The Power of Ten


Rule Four

Limit functions to no more than N lines of text.

A function should not be longer than what can be printed on a single sheet of paper in a standard reference format with one line per statement and one line per declaration. Typically, this means no more than about N=60 lines of code per function.
N can be set to any reasonable value in the range 50..100 lines.


Rationale

Each function should be a logical unit in the code that is understandable and verifiable as a unit. It is much harder to understand a logical unit that spans multiple screens on a computer display or multiple pages when printed. Excessively long functions are often a sign of poorly structured code.

Notes

Since we do not want to discourage comments in the code, we normally interpret this rule in the following very specific way:
  • Before counting function length, we make a copy of each file, and format it in a standard way (e.g., K&R style).
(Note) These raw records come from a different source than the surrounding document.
/-! ### Refused destinations -/

/-- An instruction that is refused for its operand form wherever its words decode to it. -/
theorem stepRefusesForm_of_complaint (i : Instr)
    (h : ∀ cfg, NeedsStorem3 cfg i → i.complaint cfg = some .operandForm) : StepRefusesForm i := by
  intro s w ws rest even fetched line decoded
  have selected := nextInstr_of_decoded even fetched (fun lineA => absurd (line.symm.trans lineA) (by decide)) decoded
  rw [h s.cfg (decode_needsStorem3 s.cfg w ws line i rest decoded)] at selected
  rw [step, selected]
  rfl

theorem veaDestComplaint_readOnly {vea : Vea} (h : vea.readOnly = true) : veaDestComplaint vea = some .operandForm := by
  rw [veaDestComplaint, h]
  rfl

/-- A `<vea>` that can be written is no immediate (rule R104). -/
theorem loc_ne_imm_of_writable {vea : Vea} (h : veaDestComplaint vea = none) (s : State) (w : QWord) :
    (veaAt vea s).loc ≠ .imm w := by
  rw [veaDestComplaint, need_eq_none] at h
  cases vea with
  | immQ _ => cases h
  | immW _ => cases h
  | _ => simp [veaAt, locateVea]

/-! ### Whole quads -/

/-- A class S instruction stores its value (rule R105). -/
theorem ammxStores_of_classS {i : Instr} {vea : Vea} {s : State} {v : QWord} (admitted : veaDestComplaint vea = none)
    (wf : s.mem.wf = true) (writable : Writable ((veaAt vea s).loc.addrs .q) s) (meaning : exec i s = classS v vea s) :
    AmmxStores i vea s v :=
  (formed_veaAt vea s).stores (v := v) wf (loc_ne_imm_of_writable admitted s) writable meaning

theorem laneW_pack3216Vec (x y : QWord) (i : Nat) (hi : i < 2) :
    laneW (pack3216Vec x y) i = pack565 (laneL x i) ∧ laneW (pack3216Vec x y) (2 + i) = pack565 (laneL y i) := by
  have lanes (k : Nat) (hk : k < 4) :
      laneW (pack3216Vec x y) k = if k < 2 then pack565 (laneL x k) else pack565 (laneL y (k - 2)) :=
    laneW_ofWords (fun k => if k < 2 then pack565 (laneL x k) else pack565 (laneL y (k - 2))) k hk
  rw [lanes i (by omega), lanes (2 + i) (by omega), if_pos hi, if_neg (by omega), Nat.add_sub_cancel_left]
  exact ⟨rfl, rfl⟩

theorem laneB_packuswbVec (x y : QWord) (i : Nat) (hi : i < 4) :
    laneB (packuswbVec x y) i = satU8 (laneW x i).toInt ∧ laneB (packuswbVec x y) (4 + i) = satU8 (laneW y i).toInt := by
  rw [packuswbVec, laneB_ofBytes _ i (by omega), laneB_ofBytes _ (4 + i) (by omega), if_pos hi, if_neg (by omega),
    Nat.add_sub_cancel_left]
  exact ⟨rfl, rfl⟩

/-- Settles O53. -/
theorem quadStoresWriteTheirValue : Obligations.QuadStoresWriteTheirValue := by
  unfold Obligations.QuadStoresWriteTheirValue
  intro vea b d s
  refine ⟨fun wf wellFormed writable => ?stores, fun unassigned => ?refused, ?_, ?_, ?_, ?_, fun readOnly => ?form⟩
  case stores =>
    have admitted : veaDestComplaint vea = none := (wellFormed_iff _ _).mp wellFormed
    refine ⟨ammxStores_of_classS admitted wf writable rfl, fun r index => ammxStores_of_classS admitted wf writable ?_,
      ⟨_, ammxStores_of_classS admitted wf writable rfl, fun i hi => laneW_pack3216Vec _ _ i hi⟩,
      ⟨_, ammxStores_of_classS admitted wf writable rfl, fun i hi => ?_⟩⟩
    · rw [show exec _ s = execStorei b vea s from rfl, execStorei, r6_eq_sixBitReg, index]
    · obtain ⟨first, second⟩ := laneB_packuswbVec (s.quad (.d b)) (s.quad (.d d)) i hi
      rw [first, second, toNat_satU8, toNat_satU8]
      exact ⟨rfl, rfl⟩
  case refused => rw [show exec _ s = execStorei b vea s from rfl, execStorei, r6_eq_sixBitReg, unassigned]
  case form =>
    have complaint := veaDestComplaint_readOnly readOnly
    simp only [List.forall_mem_cons]
    exact ⟨stepRefusesForm_of_complaint _ fun _ _ => complaint, stepRefusesForm_of_complaint _ fun _ _ => complaint,
      stepRefusesForm_of_complaint _ fun _ _ => complaint, stepRefusesForm_of_complaint _ fun _ _ => complaint,
      fun _ h => (by cases h)⟩
  all_goals exact ammxWords_of_veaInstr _ _ vea b _ (by decide) (by decide) rfl

/-! ### Selected bytes -/

/-- An address a row is written to is that of a selected byte. -/
theorem selected_of_mem_written (bs : List (Option Byte)) (a x : Addr) (hx : x ∈ written a bs) :
    ∃ i v, bs[i]? = some (some v) ∧ x = a + BitVec.ofNat 32 i := by
  induction bs generalizing a with
  | nil => cases hx
  | cons b bs ih =>
    have later (h : x ∈ written (a + 1) bs) : ∃ i v, (b :: bs)[i]? = some (some v) ∧ x = a + BitVec.ofNat 32 i := by
      obtain ⟨i, v, hi, rfl⟩ := ih (a + 1) h
      refine ⟨i + 1, v, by simpa using hi, ?_⟩
      rw [show (1 : Addr) = BitVec.ofNat 32 1 from rfl, add_ofNat_add, Nat.add_comm]
    cases b with
    | none => exact later hx
    | some v =>
      obtain rfl | h := List.mem_cons.mp hx
      · exact ⟨0, v, rfl, (BitVec.add_zero x).symm⟩
      · exact later h

theorem maskedBytes_getElem (v : QWord) (p : Nat → Bool) (j : Nat) (hj : j < (maskedBytes v p).length) :
    (maskedBytes v p)[j] = if p j then some (laneB v j) else none := by
  simp [maskedBytes]

theorem maskedBytes_length (v : QWord) (p : Nat → Bool) : (maskedBytes v p).length = 8 := by simp [maskedBytes]

theorem mem_written_maskedBytes {v : QWord} {p : Nat → Bool} {a x : Addr} (hx : x ∈ written a (maskedBytes v p)) :
    ∃ j, j < 8 ∧ p j = true ∧ x = a + BitVec.ofNat 32 j := by
  obtain ⟨j, w, hj, rfl⟩ := selected_of_mem_written _ a x hx
  obtain ⟨bound, value⟩ := List.getElem?_eq_some_iff.mp hj
  rw [maskedBytes_getElem] at value
  refine ⟨j, by rwa [maskedBytes_length] at bound, ?_, rfl⟩
  by_contra h
  rw [if_neg h] at value
  cases value

/-- A masked store into memory writes exactly the selected bytes (rule R69). -/
theorem storeMasked_ok (a : Addr) (v : QWord) (p : Nat → Bool) (s : State) (wf : s.mem.wf = true)
    (writable : ∀ j, j < 8 → p j = true →
      s.inData (a + BitVec.ofNat 32 j) = true ∧ s.inText (a + BitVec.ofNat 32 j) = false) :
    ∃ t, storeBytes a (maskedBytes v p) s = .next t ∧ t.sr = s.sr ∧ t.pc = s.pc ∧ Frame [] (span a 8) s t ∧
      ∀ j, j < 8 → t.byteAt (a + BitVec.ofNat 32 j) = if p j then laneB v j else s.byteAt (a + BitVec.ofNat 32 j) := by
  have allowed : Writable (written a (maskedBytes v p)) s := fun x hx => by
    obtain ⟨j, hj, selected, rfl⟩ := mem_written_maskedBytes hx
    exact writable j hj selected
  refine ⟨_, (storeBytes_eq_next a (maskedBytes v p) s _).mpr
    ⟨fun x hx => (allowed x hx).2, fun x hx => (allowed x hx).1, rfl⟩, rfl, rfl,
    (frame_store s a (maskedBytes v p) wf).mono (fun _ h => h) (fun x hx => ?_), fun j hj => ?_⟩
  · obtain ⟨j, hj, -, rfl⟩ := mem_written_maskedBytes hx
    exact mem_span.mpr ⟨j, hj, rfl⟩
  · refine (Memory.byte_store (maskedBytes v p) s.mem a wf j (by rwa [maskedBytes_length])
      (by rw [maskedBytes_length]; decide)).trans ?_
    rw [maskedBytes_getElem]
    cases p j <;> rfl

/-- A masked class S instruction writes the bytes its mask selects, or a register whole (rules R69, R105). -/
theorem ammxMasks_of_classSMasked {i : Instr} {vea : Vea} {s : State} {v : QWord} {p : Nat → Bool} {P : Nat → Prop}
    (admitted : veaDestComplaint vea = none) (meaning : exec i s = classSMasked v p vea s)
    (mask : ∀ j, j < 8 → (p j = true ↔ P j)) (wf : s.mem.wf = true)
    (writable : ∀ ea, (veaAt vea s).loc = .mem ea → ∀ j, j < 8 → P j →
      s.inData (ea + BitVec.ofNat 32 j) = true ∧ s.inText (ea + BitVec.ofNat 32 j) = false) :
    AmmxMasks i vea s v P := by
  have formed := formed_veaAt vea s
  have pc : s.pc + BitVec.ofNat 32 (ammxBytes vea) = s.pc + BitVec.ofNat 32 (4 + 2 * vea.extWords) := rfl
  rw [classSMasked, writeMasked] at meaning
  unfold AmmxMasks
  cases loc : (veaAt vea s).loc with
  | imm w => exact absurd loc (loc_ne_imm_of_writable admitted s w)
  | reg r =>
    rw [loc] at meaning
    have apart : r ∉ steppedVea vea := formed.apart r (by rw [loc]; exact List.mem_singleton_self r)
    refine ⟨_, meaning, by simp [formed.sr], by simp [formed.pc, pc],
      ((formed.frame.trans (frame_setQuad _ r v)).advance _).mono (fun _ h => h) (fun _ h => h), fun x hx => ?_,
      fun x hx => ?_, fun ea h => (by cases h)⟩
    · exact congrArg Reg64.lo (State.reg_setQuad_ne _ r x v (by rintro rfl; exact apart hx))
    · cases hx
      exact State.quad_setQuad_self ..
  | mem a =>
    rw [loc] at meaning
    obtain ⟨t, done, sr, pct, frame, bytes⟩ := storeMasked_ok a v p (veaAt vea s).st (by rw [formed.mem]; exact wf)
      fun j hj selected => by
        rw [inData_congr formed.frame.regions, inText_congr formed.frame.text]
        exact writable a loc j hj ((mask j hj).mp selected)
    refine ⟨_, meaning.trans (congrArg (finish (ammxBytes vea)) done), by simp [sr, formed.sr], by simp [pct, formed.pc, pc],
      ((formed.frame.trans frame).advance _).mono (fun _ h => h) (fun _ h => h),
      fun x _ => congrArg Reg64.lo (frame.reg x List.not_mem_nil), fun x h => (by cases h), fun ea h j hj => ?_⟩
    cases h
    have byte := bytes j hj
    refine ⟨fun selected => byte.trans (if_pos ((mask j hj).mpr selected)), fun other => ?_⟩
    exact (byte.trans (if_neg fun h => other ((mask j hj).mp h))).trans (formed.frame.byte _ List.not_mem_nil)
This is to avoid dependencies on specific ways that different developers format their code, and it is to prevent 'cheating' (e.g., by merging multiple statements or declarations into one line).
    The normalization of the code layout can be done with the Linux tool indent, e.g. with the call "indent -kr file.c".
  • Next, we strip all comments and blank lines from the normalized code.
    This can be done with the tool ncsl, e.g. with the call "ncsl -s file.c > output"
  • Next we measure the function length, counting from the function name to the closing curly brace. (That is, every line that contains text is counted, including declarations, curly braces, etc.)

A variation of this rule that is sometimes used is to limit not the full function length, but only the length of each compound statement (if/then/else, and for-, while-, and until-loop bodies). In those cases, a slightly tighter bound would be recommended, using e.g. N=30.